theorem keeps_ctxOutput (c : Nat) (d : ContextDecl) (u : Cx) (time input : Nat) (s : State) (h : Keeps ko kq kc s) :
    Keeps ko kq kc (ctxOutput c d u time input s) := by
  unfold ctxOutput
  try dsimp only
  repeat' first
    | with_reducible first | assumption | apply keeps_threshold | apply keeps_outValues | apply keeps_detSample
                           | apply keeps_closeFull | apply keeps_iqSample | apply keeps_endFade | apply keeps_settle_
                           | apply keeps_bump | apply keeps_mCtx
    | exact fun _ => rfl | intro _ | with_reducible (first | apply keeps_foldl | apply keeps_ite) | split
    | (show K _ _ _ _ _ _ _ _; dsimp only; with_reducible apply Keeps.k)

theorem keeps_mCtxReader (i : Nat) (f : Reader → Reader) (s : State) (h : Keeps ko kq kc s) :
    Keeps ko kq kc (mCtxReader i f s) := by
  unfold mCtxReader
  try dsimp only
  repeat' first
    | with_reducible first | assumption | apply keeps_mSleeve
    | exact fun _ => rfl | intro _ | with_reducible (first | apply keeps_foldl | apply keeps_ite) | split
    | (show K _ _ _ _ _ _ _ _; dsimp only; with_reducible apply Keeps.k)

theorem keeps_ctxAdvance (i : Nat) (s : State) (h : Keeps ko kq kc s) :
    Keeps ko kq kc (ctxAdvance i s) := by
  unfold ctxAdvance
  try dsimp only
  repeat' first
    | with_reducible first | assumption | apply keeps_mCtxReader
    | exact fun _ => rfl | intro _ | with_reducible (first | apply keeps_foldl | apply keeps_ite) | split
    | (show K _ _ _ _ _ _ _ _; dsimp only; with_reducible apply Keeps.k)

theorem keeps_takeNotices (i : Nat) (s : State) (h : Keeps ko kq kc s) :
    Keeps ko kq kc (takeNotices i s) := by
  unfold takeNotices
  try dsimp only
  repeat' first
    | with_reducible first | assumption | apply keeps_mCtxReader
    | exact fun _ => rfl | intro _ | with_reducible (first | apply keeps_foldl | apply keeps_ite) | split
    | (show K _ _ _ _ _ _ _ _; dsimp only; with_reducible apply Keeps.k)

theorem keeps_takeGaps (i j : Nat) (k : Nat) (s : State) (h : Keeps ko kq kc s) : Keeps ko kq kc
    (takeGaps i j k s) := by
  induction k generalizing s with
  | zero => exact h
  | succ k ih =>
    unfold takeGaps
    try dsimp only
    repeat' first
      | with_reducible first | assumption | apply ih | apply keeps_takeMarker | apply keeps_mCtxReader
      | exact fun _ => rfl | intro _ | with_reducible (first | apply keeps_foldl | apply keeps_ite) | split

theorem keeps_askRows (i j : Nat) (s : State) (h : Keeps ko kq kc s) :
    Keeps ko kq kc (askRows i j s) := by
  unfold askRows
  try dsimp only
  repeat' first
    | with_reducible first | assumption | apply keeps_mCtxReader | apply keeps_openSpan
    | exact fun _ => rfl | intro _ | with_reducible (first | apply keeps_foldl | apply keeps_ite) | split
    | (show K _ _ _ _ _ _ _ _; dsimp only; with_reducible apply Keeps.k)

theorem keeps_pumpRows (s : State) (i : Nat) (h : Keeps ko kq kc s) :
    Keeps ko kq kc (pumpRows s i) := by
  unfold pumpRows
  try dsimp only
  repeat' first
    | with_reducible first | assumption | apply keeps_takeNotices | apply keeps_takeGaps | apply keeps_askRows
    | exact fun _ => rfl | intro _ | with_reducible (first | apply keeps_foldl | apply keeps_ite) | split
    | (show K _ _ _ _ _ _ _ _; dsimp only; with_reducible apply Keeps.k)

theorem keeps_pumpContexts (s : State) (h : Keeps ko kq kc s) :
    Keeps ko kq kc (pumpContexts s) := by
  unfold pumpContexts
  try dsimp only
  repeat' first
    | with_reducible first | assumption | apply keeps_pumpRows
    | exact fun _ => rfl | intro _ | with_reducible (first | apply keeps_foldl | apply keeps_ite) | split
    | (show K _ _ _ _ _ _ _ _; dsimp only; with_reducible apply Keeps.k)

theorem keeps_ctxServed (i q n : Nat) (s : State) (h : Keeps ko kq kc s) :
    Keeps ko kq kc (ctxServed i q n s).2 := by
  unfold ctxServed
  try dsimp only
  repeat' first
    | with_reducible first | assumption | apply keeps_advanceReader
    | exact fun _ => rfl | intro _ | with_reducible (first | apply keeps_foldl | apply keeps_ite) | split
    | (show K _ _ _ _ _ _ _ _; dsimp only; with_reducible apply Keeps.k)

theorem keeps_ctxLand (i q n : Nat) (data : List Byte) (s : State) (h : Keeps ko kq kc s) :
    Keeps ko kq kc (ctxLand i q n data s) := by
  unfold ctxLand
  try dsimp only
  repeat' first
    | with_reducible first | assumption | apply keeps_mCtxReader
    | exact fun _ => rfl | intro _ | with_reducible (first | apply keeps_foldl | apply keeps_ite) | split
    | (show K _ _ _ _ _ _ _ _; dsimp only; with_reducible apply Keeps.k)

theorem keeps_takeRow (c : Nat) (d : ContextDecl) (s : State) (h : Keeps ko kq kc s) :
    Keeps ko kq kc (takeRow c d s) := by
  unfold takeRow
  try dsimp only
  repeat' first
    | with_reducible first | assumption | apply keeps_resetContext | apply keeps_ctxAdvance | apply keeps_rowValues
                           | apply keeps_ctxOutput | apply keeps_mCtx
    | exact fun _ => rfl | intro _ | with_reducible (first | apply keeps_foldl | apply keeps_ite) | split
    | (show K _ _ _ _ _ _ _ _; dsimp only; with_reducible apply Keeps.k)

theorem keeps_contextRow (c : Nat) (s : State) (h : Keeps ko kq kc s) :
    Keeps ko kq kc (contextRow c s) := by
  unfold contextRow
  try dsimp only
  repeat' first
    | with_reducible first | assumption | apply keeps_takeRow
    | exact fun _ => rfl | intro _ | with_reducible (first | apply keeps_foldl | apply keeps_ite) | split
    | (show K _ _ _ _ _ _ _ _; dsimp only; with_reducible apply Keeps.k)

theorem keeps_contextLoss (c : Nat) (s : State) (h : Keeps ko kq kc s) :
    Keeps ko kq kc (contextLoss c s) := by
  unfold contextLoss
  try dsimp only
  repeat' first
    | with_reducible first | assumption | apply keeps_ctxAdvance | apply keeps_mCtx
    | exact fun _ => rfl | intro _ | with_reducible (first | apply keeps_foldl | apply keeps_ite) | split
    | (show K _ _ _ _ _ _ _ _; dsimp only; with_reducible apply Keeps.k)

theorem keeps_offerRecord (c : Nat) (s : State) (h : Keeps ko kq kc s) :
    Keeps ko kq kc (offerRecord c s) := by
  unfold offerRecord
  try dsimp only
  repeat' first
    | with_reducible first | assumption | apply keeps_openRequest | apply keeps_mSleeve | apply keeps_mCtx
    | exact fun _ => rfl | intro _ | with_reducible (first | apply keeps_foldl | apply keeps_ite) | split
    | (show K _ _ _ _ _ _ _ _; dsimp only; with_reducible apply Keeps.k)

theorem keeps_recordServed (c : Nat) (data : List Byte) (s : State) (h : Keeps ko kq kc s) :
    Keeps ko kq kc (recordServed c data s) := by
  unfold recordServed
  try dsimp only
  repeat' first
    | with_reducible first | assumption | apply keeps_tidyMarkers | apply keeps_noteResult | apply keeps_storeAll
                           | apply keeps_mSleeve | apply keeps_measure | apply keeps_mCtx
    | exact fun _ => rfl | intro _ | with_reducible (first | apply keeps_foldl | apply keeps_ite) | split
    | (show K _ _ _ _ _ _ _ _; dsimp only; with_reducible apply Keeps.k)

theorem keeps_toleranceExpiry (c : Nat) (s : State) (h : Keeps ko kq kc s) :
    Keeps ko kq kc (toleranceExpiry c s) := by
  unfold toleranceExpiry
  try dsimp only
  repeat' first
    | with_reducible first | assumption | apply keeps_enterFallback | apply keeps_clearFallback
    | exact fun _ => rfl | intro _ | with_reducible (first | apply keeps_foldl | apply keeps_ite) | split
    | (show K _ _ _ _ _ _ _ _; dsimp only; with_reducible apply Keeps.k)

theorem keeps_fallbackExit (c : Nat) (s : State) (h : Keeps ko kq kc s) :
    Keeps ko kq kc (fallbackExit c s) := by
  unfold fallbackExit
  try dsimp only
  repeat' first
    | with_reducible first | assumption | apply keeps_carryOver | apply keeps_queueCtx | apply keeps_nextSeq
                           | apply keeps_pulse0 | apply keeps_mCtx
    | exact fun _ => rfl | intro _ | with_reducible (first | apply keeps_foldl | apply keeps_ite) | split
    | (show K _ _ _ _ _ _ _ _; dsimp only; with_reducible apply Keeps.k)
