theorem keeps_abandonLoad (s : State) (h : Keeps ko kq kc s) :
    Keeps ko kq kc (abandonLoad s) := by
  unfold abandonLoad
  try dsimp only
  repeat' first
    | with_reducible first | assumption | apply keeps_mLoader | apply keeps_mImg | apply keeps_slot
    | exact fun _ => rfl | intro _ | with_reducible (first | apply keeps_foldl | apply keeps_ite) | split
    | (show K _ _ _ _ _ _ _ _; dsimp only; with_reducible apply Keeps.k)

theorem keeps_enterSafe (s : State) (h : Keeps ko kq kc s) :
    Keeps ko kq kc (enterSafe s) := by
  unfold enterSafe
  try dsimp only
  repeat' first
    | with_reducible first | assumption | apply keeps_logEvent | apply keeps_mLoader | apply keeps_mLife
                           | apply keeps_mImg | apply keeps_mPwr | apply keeps_slot
    | exact fun _ => rfl | intro _ | with_reducible (first | apply keeps_foldl | apply keeps_ite) | split
    | (show K _ _ _ _ _ _ _ _; dsimp only; with_reducible apply Keeps.k)

theorem keeps_endStopped (s : State) (h : Keeps ko kq kc s) :
    Keeps ko kq kc (endStopped s) := by
  unfold endStopped
  try dsimp only
  repeat' first
    | with_reducible first | assumption | apply keeps_abandonLoad | apply keeps_mLife | apply keeps_mImg
                           | apply keeps_mPwr
    | exact fun _ => rfl | intro _ | with_reducible (first | apply keeps_foldl | apply keeps_ite) | split
    | (show K _ _ _ _ _ _ _ _; dsimp only; with_reducible apply Keeps.k)

theorem keeps_loadFailed (s : State) (h : Keeps ko kq kc s) :
    Keeps ko kq kc (loadFailed s) := by
  unfold loadFailed
  try dsimp only
  repeat' first
    | with_reducible first | assumption | apply keeps_endStopped | apply keeps_enterSafe
    | exact fun _ => rfl | intro _ | with_reducible (first | apply keeps_foldl | apply keeps_ite) | split
    | (show K _ _ _ _ _ _ _ _; dsimp only; with_reducible apply Keeps.k)

theorem keeps_tryLoad (s : State) (h : Keeps ko kq kc s) :
    Keeps ko kq kc (tryLoad s) := by
  unfold tryLoad
  try dsimp only
  repeat' first
    | with_reducible first | assumption | apply keeps_beginLoad
    | exact fun _ => rfl | intro _ | with_reducible (first | apply keeps_foldl | apply keeps_ite) | split
    | (show K _ _ _ _ _ _ _ _; dsimp only; with_reducible apply Keeps.k)

theorem keeps_reload (s : State) (h : Keeps ko kq kc s) :
    Keeps ko kq kc (reload s) := by
  unfold reload
  try dsimp only
  repeat' first
    | with_reducible first | assumption | apply keeps_loadFailed | apply keeps_beginLoad | apply keeps_mLife
    | exact fun _ => rfl | intro _ | with_reducible (first | apply keeps_foldl | apply keeps_ite) | split
    | (show K _ _ _ _ _ _ _ _; dsimp only; with_reducible apply Keeps.k)

theorem keeps_storeZeroed (s : State) (h : Keeps ko kq kc s) :
    Keeps ko kq kc (storeZeroed s) := by
  unfold storeZeroed
  try dsimp only
  repeat' first
    | with_reducible first | assumption | apply keeps_resetCounters | apply keeps_abortMailbox
                           | apply keeps_loadFailed | apply keeps_zeroStore | apply keeps_setStep
                           | apply keeps_tryLoad | apply keeps_reload | apply keeps_mLife | apply keeps_mPkg
    | exact fun _ => rfl | intro _ | with_reducible (first | apply keeps_foldl | apply keeps_ite) | split
    | (show K _ _ _ _ _ _ _ _; dsimp only; with_reducible apply Keeps.k)

theorem keeps_refuseSlot (code : Nat) (s : State) (h : Keeps ko kq kc s) :
    Keeps ko kq kc (refuseSlot code s) := by
  unfold refuseSlot
  try dsimp only
  repeat' first
    | with_reducible first | assumption | apply keeps_loadFailed | apply keeps_logEvent | apply keeps_mLoader
                           | apply keeps_mImg | apply keeps_slot
    | exact fun _ => rfl | intro _ | with_reducible (first | apply keeps_foldl | apply keeps_ite) | split
    | (show K _ _ _ _ _ _ _ _; dsimp only; with_reducible apply Keeps.k)

theorem keeps_restartIdle (kind : StopKind) (s : State) (h : Keeps ko kq kc s) :
    Keeps ko kq kc (restartIdle kind s) := by
  unfold restartIdle
  try dsimp only
  repeat' first
    | with_reducible first | assumption | apply keeps_closeStore | apply keeps_startCal | apply keeps_mLife
    | exact fun _ => rfl | intro _ | with_reducible (first | apply keeps_foldl | apply keeps_ite) | split
    | (show K _ _ _ _ _ _ _ _; dsimp only; with_reducible apply Keeps.k)

theorem keeps_startRestart (kind : StopKind) (s : State) (h : Keeps ko kq kc s) :
    Keeps ko kq kc (startRestart kind s) := by
  unfold startRestart
  try dsimp only
  repeat' first
    | with_reducible first | assumption | apply keeps_restartStep1 | apply keeps_restartIdle | apply keeps_beginStop
                           | apply keeps_startCal | apply keeps_mLife
    | exact fun _ => rfl | intro _ | with_reducible (first | apply keeps_foldl | apply keeps_ite) | split
    | (show K _ _ _ _ _ _ _ _; dsimp only; with_reducible apply Keeps.k)

theorem keeps_startRelay (c relay here want sensed : Nat) (retried : Bool) (s : State) (h : Keeps ko kq kc s) :
    Keeps ko kq kc (startRelay c relay here want sensed retried s).1 := by
  unfold startRelay
  try dsimp only
  repeat' first
    | with_reducible first | assumption | apply keeps_driveRelay
    | exact fun _ => rfl | intro _ | with_reducible (first | apply keeps_foldl | apply keeps_ite) | split
    | (show K _ _ _ _ _ _ _ _; dsimp only; with_reducible apply Keeps.k)

theorem keeps_startChannel (m : Image) (info : StartInfo) (s : State) (c : Nat) (h : Keeps ko kq kc s) :
    Keeps ko kq kc (startChannel m info s c) := by
  unfold startChannel
  try dsimp only
  repeat' first
    | with_reducible first | assumption | apply keeps_startRelay | apply keeps_logEvent | apply keeps_mChan
    | exact fun _ => rfl | intro _ | with_reducible (first | apply keeps_foldl | apply keeps_ite) | split
    | (show K _ _ _ _ _ _ _ _; dsimp only; with_reducible apply Keeps.k)

theorem keeps_configure (m : Image) (t0 : Nat) (s : State) (h : Keeps ko kq kc s) : Keeps ko kq kc (configure m t0 s) :=
  { h.k with }

theorem keeps_startPins (old : Sparse OutPin) (s : State) (h : Keeps ko kq kc s) :
    Keeps ko kq kc (startPins old s) := by
  unfold startPins
  try dsimp only
  repeat' first
    | with_reducible first | assumption | apply keeps_emit
    | exact fun _ => rfl | intro _ | with_reducible (first | apply keeps_foldl | apply keeps_ite) | split
    | (show K _ _ _ _ _ _ _ _; dsimp only; with_reducible apply Keeps.k)

theorem keeps_waitStart (s : State) (h : Keeps ko kq kc s) :
    Keeps ko kq kc (waitStart s) := by
  unfold waitStart
  try dsimp only
  repeat' first
    | with_reducible first | assumption | apply keeps_passCycle
    | exact fun _ => rfl | intro _ | with_reducible (first | apply keeps_foldl | apply keeps_ite) | split
    | (show K _ _ _ _ _ _ _ _; dsimp only; with_reducible apply Keeps.k)
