theorem keeps_execSmbusRead  {s t : State} (h : Keeps ko kq kc s) (ht : execSmbusRead s = .next t) :
    Keeps ko kq kc t := by
  refine keeps_act (fun s h => ?_) h ht
  repeat' first
    | with_reducible first | assumption | apply keeps_smbusRead
    | exact fun _ => rfl | intro _ | split | dsimp only

theorem keeps_execSmbusState  {s t : State} (h : Keeps ko kq kc s) (ht : execSmbusState s = .next t) :
    Keeps ko kq kc t := by
  refine keeps_act (fun s h => ?_) h ht
  repeat' first
    | with_reducible first | assumption | apply keeps_smbusState
    | exact fun _ => rfl | intro _ | split | dsimp only

theorem keeps_execDperstRelease (p : Nat) {s t : State} (h : Keeps ko kq kc s) (ht : execDperstRelease p s = .next t) :
    Keeps ko kq kc t := by
  refine keeps_act (fun s h => ?_) h ht
  repeat' first
    | with_reducible first | assumption | apply keeps_dperstReleased
    | exact fun _ => rfl | intro _ | split | dsimp only

theorem keeps_execTapInstruction (code : Nat) {s t : State} (h : Keeps ko kq kc s)
    (ht : execTapInstruction code s = .next t) :
    Keeps ko kq kc t := by
  refine keeps_act (fun s h => ?_) h ht
  repeat' first
    | with_reducible first | assumption | apply keeps_tapInstruction
    | exact fun _ => rfl | intro _ | split | dsimp only

end Sys2Proof.Laws
end

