-- ==== Sys2Proof/Laws/State.lean ====
section
/-! SUPPORT. What each update of the state reads as: one lemma per field and update. -/

namespace Sys2Proof.Machine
⁂
Each line from the beginning of the entries to the line with "keeps_bump | apply keeps_mCtx" must be repeated exactly, with both end lines kept and no other lines given.

theorem keeps_ctxOutput (c : Nat) (d : ContextDecl) (u : Cx) (time input : Nat) (s : State) (h : Keeps ko kq kc s) :
    Keeps ko kq kc (ctxOutput c d u time input s) := by
  unfold ctxOutput
  try dsimp only
  repeat' first
    | with_reducible first | assumption | apply keeps_threshold | apply keeps_outValues | apply keeps_detSample
                           | apply keeps_closeFull | apply keeps_iqSample | apply keeps_endFade | apply keeps_settle_
                           | apply keeps_bump | apply keeps_mCtx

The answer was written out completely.